Ce recrutement des troupes du GMA Suisse, de même que leur éventuel rapatriement sont le fruit de tractations avec les autorités suisses. Tout au long du conflit, la Suisse s’efforcera de maintenir de bonnes relations avec les autorités françaises, en veillant néanmoins à éviter tout acte pouvant être interprété comme une provocation par l’Allemagne nazie. À une période où la défaite de l’Allemagne se profile à l’horizon, les autorités helvétiques adoptent une politique pragmatique à l’égard de la France libre.
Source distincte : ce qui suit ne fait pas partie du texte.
/-- A COPY inside the module. -/
def engCopy (x : EngCtx) (s : Block) : Eng :=
  let k := x.cmd
  let n := k.n 6
  let red := k.f 5 27 26
  let ss := k.f 7 19 18
  let ds := k.f 7 21 20
  if n = 0 then (OK, s) else
  stopIf (s.endStatus x ss k.w1 (copySrc k) n false) s fun s =>
  stopIf (if red = 0 then none else s.redStatus x k.w3 (copyDst k) n) s fun s =>
  stopIf (s.endStatus x ds k.w3 (copyDst k) n true) s fun s =>
  let s := s.misaligned x.tile ((if ss = 1 then [copySrc k] else []) ++ (if ds = 1 then [copyDst k] else []))
  let r := s.endRead x ss k.w1 (copySrc k) n (k.f 5 25 24)
  if red = 0 then
    (OK, r.2.endWrite x ds k.w3 (copyDst k) (k.f 5 25 24) r.1.1 (shiftMarks (copySrc k) (copyDst k) n r.1.2) (k.b 7 17))
  else
    (OK, r.2.reduceFrom x k.w3 (copyDst k) (red - 1) (s.redType x k.w3) (k.f 5 25 24) (decide (n ≤ 32)) r.1.1 fun i =>
      r.1.2.getD ((copySrc k % 32 + i) / 32) false)

/-! ### COPY_STRIDED (R83, R200) -/

/-- The check of an object of a strided copy (R83). -/
def Block.stridedStatus (s : Block) (x : EngCtx) (h : Word) : Option Nat :=
  match s.nameStatus x.job.part x.job.fn x.job.bundle h, s.byHandle x.job.part h with
  | some st, _ => some st
  | none, some o => if dScaled o.desc then some (UNSUPPORTED 0x46) else none
  | none, none => some (REFUSED 0x40)

/-- COPY_STRIDED: element (r, c) to position c × DST_PITCH + r. -/
def engCopyStrided (x : EngCtx) (s : Block) : Eng :=
  let k := x.cmd
  let z := 2 ^ k.f 5 1 0
  let rows := k.f 6 15 0
  let cols := k.f 6 31 16
  let dp := if k.f 5 31 8 = 0 then rows else k.f 5 31 8
  let sp := k.n 7
  let so := k.n 2
  let d0 := k.n 4
  let hint := k.f 5 3 2
  stopIf (s.stridedStatus x k.w1) s fun s =>
  stopIf (s.stridedStatus x k.w3) s fun s =>
  stopIf (s.rangeStatus x false k.w1 (so * z) (((rows - 1) * sp + cols) * z)) s fun s =>
  stopIf (s.rangeStatus x true k.w3 (d0 * z) (((cols - 1) * dp + rows) * z)) s fun s =>
  (OK, s.each ((List.range rows).flatMap fun r => (List.range cols).map fun c => (r, c))
    fun s e =>
      let a := (so + e.1 * sp + e.2) * z
      let b := (d0 + e.2 * dp + e.1) * z
      let r := s.objRead (x.mover k.w1 hint true) a z
      r.2.objWrite (x.mover k.w3 hint true) b r.1.1 (shiftMarks a b z r.1.2))

/-! ### ATOMIC (R103, R200) -/

/-- Does a TYPE suit a format (R103)? -/
def atomicFits (ty fmt : Nat) : Bool :=
  (ty == 0 && fmt == 7) || (ty == 1 && fmt == 6) || (decide (2 ≤ ty) && fmt == 9)

/-- What an ATOMIC leaves in a line that the cluster's cache holds: the new value. Whether a fetch does so is open: a later
plain read may return the older value (R277). The write carries the queue's releases. -/
def Block.atomicLine (s : Block) (x : EngCtx) (h : Word) (off z : Nat) (fetch : Bool) : Block :=
  let (b, s) := if fetch then s.choose 2 else (1, s)
  let s := if b = 1 then s.crcRefresh x.c x.job.part h off z else s
  s.modCl x.c fun k => { k.addFlag x.q (some (x.job.part, hSlot h)) off z k.accNext with accNext := k.accNext + 1 }

/-- ATOMIC inside the module. -/
def engAtomic (x : EngCtx) (s : Block) : Eng :=
  let k := x.cmd
  let off := k.n 2 + k.f 3 11 0 * 2 ^ 32
  let ty := k.f 3 15 14
  let z := typeSize ty
  let fetch := k.b 3 16
  let res := k.f 6 21 0
  stopIf (s.nameStatus x.job.part x.job.fn x.job.bundle k.w1) s fun s =>
  stopIf (match s.byHandle x.job.part k.w1 with
    | some o => if atomicFits ty (dFmt o.desc) then none else some (REFUSED 0x45)
    | none => some (REFUSED 0x40)) s fun s =>
  stopIf (if off % z = 0 then none else some (REFUSED 0x50)) s fun s =>
  stopIf (s.rangeStatus x true k.w1 off z) s fun s =>
  stopIf (if !fetch || s.tmOk x.tile x.routine res z then none else some tmRange) s fun s =>
  let s := (s.settleOwn x k.w1 off z).reduceTraffic x.job.part k.w1 off z 1 true
  let s := if fetch then s.modCl x.c fun k' => k'.learn x.q (some (x.job.part, hSlot k.w1)) off z true else s
  let r := s.adder x.job.part k.w1 off (k.f 3 13 12) ty ((k.n 4 + k.n 5 * 2 ^ 32) % 2 ^ (8 * z)) false
  let r := (r.1, r.2.atomicLine x k.w1 off z fetch)
  (OK, if fetch then (r.2.misaligned x.tile [res]).tmWrite x.tile res (leBytes z r.1.1)
      (List.replicate (ceilDiv (res % 32 + z) 32) r.1.2) else r.2)

/-! ### GATHER, SCATTER, SCATTER_ADD (R79 to R82) -/

/-- Rows in units (R81): units of a row, bytes of codes, of scales and of sidecars in a unit. A row of a
one-dimensional object is one element, whose block's scale and group's record go with it. -/
structure RowShape where
  units : Nat
  data : Nat
  scale : Nat
  side : Nat
  flat : Bool
  deriving DecidableEq, Repr

/-- The shape of a row of an object. -/
def rowShape (d : List Word) : RowShape :=
  let g := if dSide d then 64 else if dScaled d then 32 else 1
  if dNdim d = 1 then
    { units := 1, data := ceilDiv (fmtBits (dFmt d)) 8, scale := if dScaled d then 1 else 0,
      side := if dSide d then 12 else 0, flat := dScaled d }
  else
    let inner := ((List.range (dNdim d - 2)).foldl (fun a i => a * dShape d (i + 1)) 1) * (dPad d / g)
    { units := inner, data := g * fmtBits (dFmt d) / 8, scale := if dScaled d then g / 32 else 0,
      side := if dSide d then 12 else 0, flat := false }

/-- The byte ranges of unit `u` and the `m` after it in row `x`: codes, scales, records. -/
def rowRanges (d : List Word) (x u m : Nat) : List (Nat × Nat) :=
  let r := rowShape d
  let one (k size : Nat) : List (Nat × Nat) :=
    if size = 0 then [] else [(sectBase d k + (x * r.units + u) * size, m * size)]
  if r.flat then
    let b := fmtBits (dFmt d)
    [(sectBase d 0 + x * b / 8, (x * b % 8 + b + 7) / 8), (sectBase d 1 + x / 32, 1)] ++
    (if r.side = 0 then [] else [(sectBase d 2 + x / 64 * 12, 12)])
  else one 0 r.data ++ one 1 r.scale ++ one 2 r.side

/-- Bytes of codes in a row. -/
def rowBytes (d : List Word) : Nat := (rowShape d).units * (rowShape d).data

/-- Is a row of an object shorter than 256 B, its scales and sidecars counted (R80, R93)? -/
def rowShort (d : List Word) : Bool :=
  decide ((rowShape d).units * ((rowShape d).data + (rowShape d).scale + (rowShape d).side) < 256)

/-- The code of a one-dimensional scaled object's element put among the codes beside it. -/
def flatMerge (d : List Word) (xs xd : Nat) (src dst : List Byte) : List Byte :=
  let b := fmtBits (dFmt d)
  let v := leNat src / 2 ^ (xs * b % 8) % 2 ^ b
  let o := leNat dst
  let lo := xd * b % 8
  leBytes dst.length (o / 2 ^ (lo + b) * 2 ^ (lo + b) + v * 2 ^ lo + o % 2 ^ lo)

/-- Units of one row moved between objects; a source row of none writes zeros. Only the reads of GATHER allocate lines of
the cluster's cache (R281). -/
def Block.moveUnits (s : Block) (x : EngCtx) (hs hd : Word) (d : List Word) (src : Option Nat) (dst u m hint : Nat) : Block :=
  let nr := rowShort d
  let flat := (rowShape d).flat
  let from_ := x.mover hs hint nr (x.cmd.op == 0x50)
  let to_ := x.mover hd hint nr
  let old := x.mover hd 1 true false
  s.each ((rowRanges d dst u m).zipIdx) fun s e =>
    let n := e.1.2
    match src with
    | none =>
      if flat ∧ e.2 = 0 then
        let o := s.objRead old e.1.1 n
        o.2.objWrite to_ e.1.1 (flatMerge d 0 dst (List.replicate n 0) o.1.1) []
      else s.objWrite to_ e.1.1 (List.replicate n 0) []
    | some y =>
      let a := ((rowRanges d y u m).getD e.2 (0, 0))
      let r := s.objRead from_ a.1 a.2
      if flat ∧ e.2 = 0 then
        let o := r.2.objRead old e.1.1 n
        o.2.objWrite to_ e.1.1 (flatMerge d y dst r.1.1 o.1.1) (shiftMarks a.1 e.1.1 n r.1.2)
      else r.2.objWrite to_ e.1.1 r.1.1 (shiftMarks a.1 e.1.1 n r.1.2)

/-- The form checks of R80 and R82. -/
def Block.rowsStatus (s : Block) (x : EngCtx) : Option Nat :=
  let k := x.cmd
  let p := x.job.part
  if s.isView p k.w1 || s.isView p k.w2 || s.isView p k.w3 then some (REFUSED 0x43) else
  match s.nameStatus p x.job.fn x.job.bundle k.w1, s.nameStatus p x.job.fn x.job.bundle k.w2,
      s.nameStatus p x.job.fn x.job.bundle k.w3 with
  | some st, _, _ => some st
  | _, some st, _ => some st
  | _, _, some st => some st
  | none, none, none =>
    match s.byHandle p k.w1, s.byHandle p k.w2, s.byHandle p k.w3 with
    | some a, some b, some i =>
      let flags (o : Obj) := (mreg o.desc 0).fld 17 14
      let rest (o : Obj) := (List.range 7).map fun m => if m + 1 < dNdim o.desc then dShape o.desc (m + 1) else 0
      if dLayout a.desc ≠ 0 ∨ dLayout b.desc ≠ 0 ∨ dFmt a.desc ≠ dFmt b.desc ∨ dNdim a.desc ≠ dNdim b.desc ∨
          flags a ≠ flags b ∨ rest a ≠ rest b ∨
          dNdim i.desc ≠ 1 ∨ dFmt i.desc ≠ 9 ∨ dLayout i.desc ≠ 0 then some (REFUSED 0x43)
      else if k.op = 0x52 ∧ (addType (dFmt b.desc)).isNone then some (UNSUPPORTED 0)
      else if dShape i.desc 0 < k.n 4 + k.f 5 23 0 then badFieldOpt
      else if dShape (if k.op = 0x50 then b else a).desc 0 < k.n 7 + k.f 5 23 0 then badFieldOpt
      else s.rangeStatus x false k.w3 (k.n 4 * 4) (k.f 5 23 0 * 4)
    | _, _, _ => some (REFUSED 0x40)
where
  badFieldOpt : Option Nat := some badField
Le GMA Suisse a initialement pour objectif de prêter main forte aux Alliés en intervenant dans les arrières de l’ennemi, entre les Vosges et la frontière suisse. Toutefois, les difficultés rencontrées par des opérations de parachutage d’armes et d’équipements dans les Vosges, de même que l’importance de cette zone aux yeux des autorités militaires allemandes, nécessitent de modifier sa mission. Le GMA Suisse intégrera la 1re armée française du général de Lattre de Tassigny, dont les unités remontent la vallée du Rhône à un rythme soutenu depuis le débarquement de Provence.

Début septembre 1944, les recrues du GMA reçoivent leur ordre de mission, tandis que le consulat de France à Bâle leur fait parvenir un sac contenant des vivres, du matériel et un bon de transport permettant de rejoindre un point de rassemblement avec les Chemins de fer fédéraux. Selon un accord conclu avec les autorités suisses, celles-ci sont prêtes à accepter les demandes de rapatriement volontaire des internés français et à procéder aux démarches administratives dans le cadre de leur départ.

Un premier transfert a lieu le 21 septembre: 200 recrues sont acheminées par l’Armée suisse jusqu’à un camp installé au Col-des-Roches, près du Locle (NE). De là, des camions de l’armée française les conduisent à Ornans, dans le Doubs, puis au camp de Valdahon où ils sont instruits et équipés.
Au sein de la 1re armée française, les bataillons du GMA Suisse prennent part aux combats de novembre 1944 le long de la frontière suisse, une région dont bon nombre sont originaires. Parmi eux, René Grienenberger, l’unique rescapé du drame de Ballersdorf.
«Jetzt awer nüss!» (Allez, ouste!). Contre-affiche à l’issue de la libération de l’Alsace, 1945.
«Jetzt awer nüss!» (Allez, ouste!). Contre-affiche à l’issue de la libération de l’Alsace, 1945. BnF Gallica
Les Alsaciens sont libérés de leurs obligations militaires à partir du 10 décembre 1944, et le GMA est dissous au 31 décembre. Certains choisissent de se réengager au sein de l’armée française. D’autres rejoignent leurs villages pour y attendre leurs familles, qui ne rentreront d’Allemagne que des mois plus tard. En Alsace, l’heure est à la reconstruction après plus de quatre années sous la botte nazie.